**TASK DIRECTIONS**
Look through the listing below, and wherever a line has the string "DEFINITION", copy it.

**RECORDS FOR PROCESSING**
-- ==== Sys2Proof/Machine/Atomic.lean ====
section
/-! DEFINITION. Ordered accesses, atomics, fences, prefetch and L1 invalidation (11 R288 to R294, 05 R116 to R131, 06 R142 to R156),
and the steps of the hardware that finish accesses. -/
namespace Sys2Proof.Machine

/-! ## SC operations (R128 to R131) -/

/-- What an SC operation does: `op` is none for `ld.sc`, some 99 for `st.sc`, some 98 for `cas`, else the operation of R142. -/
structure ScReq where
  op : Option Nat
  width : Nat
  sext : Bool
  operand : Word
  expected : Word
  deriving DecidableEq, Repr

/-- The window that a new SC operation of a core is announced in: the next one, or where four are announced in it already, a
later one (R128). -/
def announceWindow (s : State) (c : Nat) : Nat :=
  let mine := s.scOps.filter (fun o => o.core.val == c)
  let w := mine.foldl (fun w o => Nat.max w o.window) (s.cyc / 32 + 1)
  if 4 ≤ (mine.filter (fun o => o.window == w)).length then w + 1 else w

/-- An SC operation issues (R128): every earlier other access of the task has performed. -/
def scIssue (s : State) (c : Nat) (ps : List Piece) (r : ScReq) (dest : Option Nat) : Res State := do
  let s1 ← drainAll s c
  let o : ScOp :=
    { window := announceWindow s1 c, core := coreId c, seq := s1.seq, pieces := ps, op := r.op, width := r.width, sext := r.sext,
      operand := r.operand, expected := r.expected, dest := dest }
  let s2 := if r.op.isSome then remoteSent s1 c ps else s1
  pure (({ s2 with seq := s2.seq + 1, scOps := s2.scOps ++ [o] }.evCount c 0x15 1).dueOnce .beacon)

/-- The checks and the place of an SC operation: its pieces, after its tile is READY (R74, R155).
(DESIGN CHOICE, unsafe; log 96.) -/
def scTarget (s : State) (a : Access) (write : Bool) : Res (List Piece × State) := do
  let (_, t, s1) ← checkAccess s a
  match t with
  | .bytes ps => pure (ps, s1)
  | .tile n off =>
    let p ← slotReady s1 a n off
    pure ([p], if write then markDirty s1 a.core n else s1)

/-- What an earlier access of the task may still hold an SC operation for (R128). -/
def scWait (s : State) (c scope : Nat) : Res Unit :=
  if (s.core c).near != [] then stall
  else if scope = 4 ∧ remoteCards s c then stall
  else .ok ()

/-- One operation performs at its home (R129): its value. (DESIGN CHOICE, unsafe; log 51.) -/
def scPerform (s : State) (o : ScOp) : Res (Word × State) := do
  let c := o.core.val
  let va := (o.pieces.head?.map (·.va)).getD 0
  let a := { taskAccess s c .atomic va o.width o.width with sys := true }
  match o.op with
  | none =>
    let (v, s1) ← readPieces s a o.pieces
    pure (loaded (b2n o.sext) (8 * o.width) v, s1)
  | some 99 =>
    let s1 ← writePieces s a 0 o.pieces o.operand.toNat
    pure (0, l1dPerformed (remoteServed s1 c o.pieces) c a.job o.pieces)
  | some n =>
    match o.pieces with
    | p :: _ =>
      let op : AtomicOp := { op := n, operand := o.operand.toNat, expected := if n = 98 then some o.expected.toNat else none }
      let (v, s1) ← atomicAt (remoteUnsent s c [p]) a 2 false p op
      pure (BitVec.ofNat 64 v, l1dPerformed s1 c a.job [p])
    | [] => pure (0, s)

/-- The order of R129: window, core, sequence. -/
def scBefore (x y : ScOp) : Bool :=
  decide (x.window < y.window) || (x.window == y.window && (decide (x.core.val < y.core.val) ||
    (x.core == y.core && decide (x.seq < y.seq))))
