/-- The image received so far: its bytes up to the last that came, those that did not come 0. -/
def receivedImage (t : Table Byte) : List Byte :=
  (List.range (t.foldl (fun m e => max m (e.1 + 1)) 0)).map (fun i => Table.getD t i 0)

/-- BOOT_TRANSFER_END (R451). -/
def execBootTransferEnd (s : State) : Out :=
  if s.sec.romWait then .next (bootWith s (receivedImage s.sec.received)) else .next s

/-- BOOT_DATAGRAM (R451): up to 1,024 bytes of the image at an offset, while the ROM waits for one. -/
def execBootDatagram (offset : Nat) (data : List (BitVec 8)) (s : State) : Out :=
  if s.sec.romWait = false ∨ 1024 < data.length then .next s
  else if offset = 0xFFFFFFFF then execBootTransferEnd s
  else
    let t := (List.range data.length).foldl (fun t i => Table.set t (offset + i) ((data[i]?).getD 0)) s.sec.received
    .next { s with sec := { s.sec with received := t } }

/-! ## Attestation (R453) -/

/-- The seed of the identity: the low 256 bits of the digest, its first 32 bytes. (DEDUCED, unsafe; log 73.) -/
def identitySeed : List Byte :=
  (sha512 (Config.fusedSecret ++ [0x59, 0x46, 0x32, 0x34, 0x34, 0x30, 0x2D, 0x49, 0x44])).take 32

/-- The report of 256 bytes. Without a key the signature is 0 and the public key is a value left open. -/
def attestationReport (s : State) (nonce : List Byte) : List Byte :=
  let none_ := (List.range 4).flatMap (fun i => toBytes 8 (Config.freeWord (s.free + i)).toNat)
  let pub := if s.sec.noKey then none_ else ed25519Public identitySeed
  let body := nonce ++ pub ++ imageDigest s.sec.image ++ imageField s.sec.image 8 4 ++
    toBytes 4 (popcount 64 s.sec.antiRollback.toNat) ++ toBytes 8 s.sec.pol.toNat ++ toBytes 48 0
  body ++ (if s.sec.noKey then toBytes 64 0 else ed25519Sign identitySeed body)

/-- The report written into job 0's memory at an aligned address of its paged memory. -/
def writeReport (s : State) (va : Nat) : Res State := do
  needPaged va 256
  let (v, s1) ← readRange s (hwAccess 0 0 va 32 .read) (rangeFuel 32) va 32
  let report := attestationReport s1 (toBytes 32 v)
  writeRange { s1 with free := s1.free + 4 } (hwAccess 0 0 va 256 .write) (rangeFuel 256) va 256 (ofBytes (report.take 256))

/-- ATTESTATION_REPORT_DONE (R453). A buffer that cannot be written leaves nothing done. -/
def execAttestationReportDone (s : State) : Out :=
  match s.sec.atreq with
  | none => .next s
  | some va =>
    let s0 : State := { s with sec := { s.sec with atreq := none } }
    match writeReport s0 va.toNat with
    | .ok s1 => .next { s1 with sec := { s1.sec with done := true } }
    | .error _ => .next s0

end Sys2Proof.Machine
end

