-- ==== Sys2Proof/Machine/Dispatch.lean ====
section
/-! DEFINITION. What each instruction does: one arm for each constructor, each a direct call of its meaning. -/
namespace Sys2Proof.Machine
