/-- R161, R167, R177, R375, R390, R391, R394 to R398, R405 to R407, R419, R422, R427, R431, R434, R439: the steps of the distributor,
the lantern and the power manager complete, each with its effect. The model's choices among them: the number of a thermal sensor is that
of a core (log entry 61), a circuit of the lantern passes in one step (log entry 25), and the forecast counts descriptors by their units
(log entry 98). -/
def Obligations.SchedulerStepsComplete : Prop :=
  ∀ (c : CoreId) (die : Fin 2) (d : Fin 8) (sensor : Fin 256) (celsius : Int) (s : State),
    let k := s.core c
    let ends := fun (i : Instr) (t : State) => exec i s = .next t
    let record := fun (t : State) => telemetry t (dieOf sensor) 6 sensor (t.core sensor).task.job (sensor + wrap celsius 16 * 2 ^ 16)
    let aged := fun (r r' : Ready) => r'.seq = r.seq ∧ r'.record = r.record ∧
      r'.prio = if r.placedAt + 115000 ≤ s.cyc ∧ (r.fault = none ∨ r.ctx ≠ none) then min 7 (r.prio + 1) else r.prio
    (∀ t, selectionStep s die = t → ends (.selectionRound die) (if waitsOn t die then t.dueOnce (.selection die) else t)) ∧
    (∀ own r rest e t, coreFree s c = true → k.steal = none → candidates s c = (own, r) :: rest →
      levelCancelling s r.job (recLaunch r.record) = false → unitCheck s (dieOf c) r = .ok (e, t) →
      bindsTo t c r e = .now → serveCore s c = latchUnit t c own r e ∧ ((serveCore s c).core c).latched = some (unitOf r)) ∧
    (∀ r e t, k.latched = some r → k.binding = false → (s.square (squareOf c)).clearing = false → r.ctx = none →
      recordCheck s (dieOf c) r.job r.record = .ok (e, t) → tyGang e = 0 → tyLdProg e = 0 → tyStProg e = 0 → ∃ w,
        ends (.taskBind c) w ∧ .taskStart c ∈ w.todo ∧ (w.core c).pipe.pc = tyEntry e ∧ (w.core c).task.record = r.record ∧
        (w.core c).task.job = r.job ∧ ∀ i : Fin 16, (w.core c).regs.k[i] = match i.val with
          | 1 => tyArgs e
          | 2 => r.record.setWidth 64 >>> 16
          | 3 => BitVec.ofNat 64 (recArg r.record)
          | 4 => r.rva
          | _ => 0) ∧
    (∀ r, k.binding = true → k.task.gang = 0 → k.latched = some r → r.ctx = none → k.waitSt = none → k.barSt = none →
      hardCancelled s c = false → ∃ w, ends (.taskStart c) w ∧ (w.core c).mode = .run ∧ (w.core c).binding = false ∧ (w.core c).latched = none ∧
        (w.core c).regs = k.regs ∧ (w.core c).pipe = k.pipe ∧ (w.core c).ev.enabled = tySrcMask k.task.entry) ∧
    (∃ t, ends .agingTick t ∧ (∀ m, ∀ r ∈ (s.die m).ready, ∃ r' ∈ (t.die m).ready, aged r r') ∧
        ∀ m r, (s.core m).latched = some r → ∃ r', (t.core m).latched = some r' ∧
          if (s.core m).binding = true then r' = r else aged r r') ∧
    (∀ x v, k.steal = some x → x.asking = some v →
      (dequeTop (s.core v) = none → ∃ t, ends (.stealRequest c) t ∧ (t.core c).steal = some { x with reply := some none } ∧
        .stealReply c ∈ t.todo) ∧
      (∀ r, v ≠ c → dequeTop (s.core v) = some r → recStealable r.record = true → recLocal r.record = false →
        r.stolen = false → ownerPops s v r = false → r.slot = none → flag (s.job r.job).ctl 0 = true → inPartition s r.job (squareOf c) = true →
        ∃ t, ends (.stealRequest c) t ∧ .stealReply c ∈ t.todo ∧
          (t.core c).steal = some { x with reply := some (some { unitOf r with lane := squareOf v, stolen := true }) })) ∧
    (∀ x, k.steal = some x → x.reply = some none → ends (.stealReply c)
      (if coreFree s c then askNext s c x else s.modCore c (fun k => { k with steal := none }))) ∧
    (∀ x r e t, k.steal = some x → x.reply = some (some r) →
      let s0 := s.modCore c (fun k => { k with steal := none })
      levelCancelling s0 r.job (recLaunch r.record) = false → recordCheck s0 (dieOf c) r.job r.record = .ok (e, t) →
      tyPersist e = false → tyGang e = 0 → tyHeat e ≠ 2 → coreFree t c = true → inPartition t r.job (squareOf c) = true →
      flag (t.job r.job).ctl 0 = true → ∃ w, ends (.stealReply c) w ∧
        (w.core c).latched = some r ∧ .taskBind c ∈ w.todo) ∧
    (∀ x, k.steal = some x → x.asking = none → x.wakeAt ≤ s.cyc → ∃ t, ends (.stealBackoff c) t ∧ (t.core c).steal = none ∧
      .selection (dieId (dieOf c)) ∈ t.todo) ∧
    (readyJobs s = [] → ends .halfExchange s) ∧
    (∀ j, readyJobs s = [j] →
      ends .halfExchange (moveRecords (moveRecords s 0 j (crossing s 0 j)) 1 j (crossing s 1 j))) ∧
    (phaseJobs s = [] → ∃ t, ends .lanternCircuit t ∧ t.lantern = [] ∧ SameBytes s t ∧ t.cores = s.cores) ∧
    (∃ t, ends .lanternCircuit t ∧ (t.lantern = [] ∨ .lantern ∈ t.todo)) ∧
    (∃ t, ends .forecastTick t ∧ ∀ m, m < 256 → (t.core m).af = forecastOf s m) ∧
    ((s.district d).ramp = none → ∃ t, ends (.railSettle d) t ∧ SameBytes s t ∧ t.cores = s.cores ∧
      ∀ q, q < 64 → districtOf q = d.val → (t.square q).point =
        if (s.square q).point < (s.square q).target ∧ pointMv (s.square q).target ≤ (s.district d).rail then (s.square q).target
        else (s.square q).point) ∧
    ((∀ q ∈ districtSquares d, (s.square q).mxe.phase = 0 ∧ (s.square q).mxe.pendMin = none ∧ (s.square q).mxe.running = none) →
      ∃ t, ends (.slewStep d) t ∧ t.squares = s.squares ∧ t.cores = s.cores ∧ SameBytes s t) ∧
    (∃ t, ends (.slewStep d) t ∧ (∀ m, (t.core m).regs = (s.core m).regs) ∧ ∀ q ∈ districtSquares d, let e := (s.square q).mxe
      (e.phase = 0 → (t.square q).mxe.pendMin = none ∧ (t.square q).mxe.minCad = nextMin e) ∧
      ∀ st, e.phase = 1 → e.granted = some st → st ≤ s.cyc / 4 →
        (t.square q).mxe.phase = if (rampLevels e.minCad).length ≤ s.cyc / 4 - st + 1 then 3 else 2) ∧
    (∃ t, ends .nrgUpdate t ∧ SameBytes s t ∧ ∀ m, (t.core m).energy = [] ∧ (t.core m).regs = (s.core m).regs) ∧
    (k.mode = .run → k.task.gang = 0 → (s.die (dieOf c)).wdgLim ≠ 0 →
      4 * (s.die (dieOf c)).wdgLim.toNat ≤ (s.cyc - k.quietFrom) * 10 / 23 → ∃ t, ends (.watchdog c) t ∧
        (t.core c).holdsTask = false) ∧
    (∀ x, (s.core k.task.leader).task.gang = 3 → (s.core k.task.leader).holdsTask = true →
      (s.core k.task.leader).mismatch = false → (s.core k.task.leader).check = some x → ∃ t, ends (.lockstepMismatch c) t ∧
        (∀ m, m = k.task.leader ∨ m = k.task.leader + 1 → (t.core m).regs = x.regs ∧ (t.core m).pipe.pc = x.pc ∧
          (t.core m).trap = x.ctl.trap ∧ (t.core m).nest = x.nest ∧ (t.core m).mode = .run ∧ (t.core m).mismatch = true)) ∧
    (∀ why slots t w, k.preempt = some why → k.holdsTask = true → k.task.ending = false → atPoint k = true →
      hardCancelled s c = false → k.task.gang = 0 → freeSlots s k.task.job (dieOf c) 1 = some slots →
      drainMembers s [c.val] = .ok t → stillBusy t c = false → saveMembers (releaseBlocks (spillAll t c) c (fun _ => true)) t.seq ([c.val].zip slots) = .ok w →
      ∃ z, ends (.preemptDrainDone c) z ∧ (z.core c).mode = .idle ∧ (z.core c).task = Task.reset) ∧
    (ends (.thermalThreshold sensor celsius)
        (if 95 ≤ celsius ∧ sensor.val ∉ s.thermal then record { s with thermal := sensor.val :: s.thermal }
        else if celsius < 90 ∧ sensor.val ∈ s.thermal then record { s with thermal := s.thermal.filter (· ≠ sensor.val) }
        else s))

**SOLUTION TO THE EXERCISE**
/-! DEFINITION. Ordered accesses, atomics, fences, prefetch and L1 invalidation (11 R288 to R294, 05 R116 to R131, 06 R142 to R156),
/-! DEFINITION. What each instruction does: one arm for each constructor, each a direct call of its meaning. -/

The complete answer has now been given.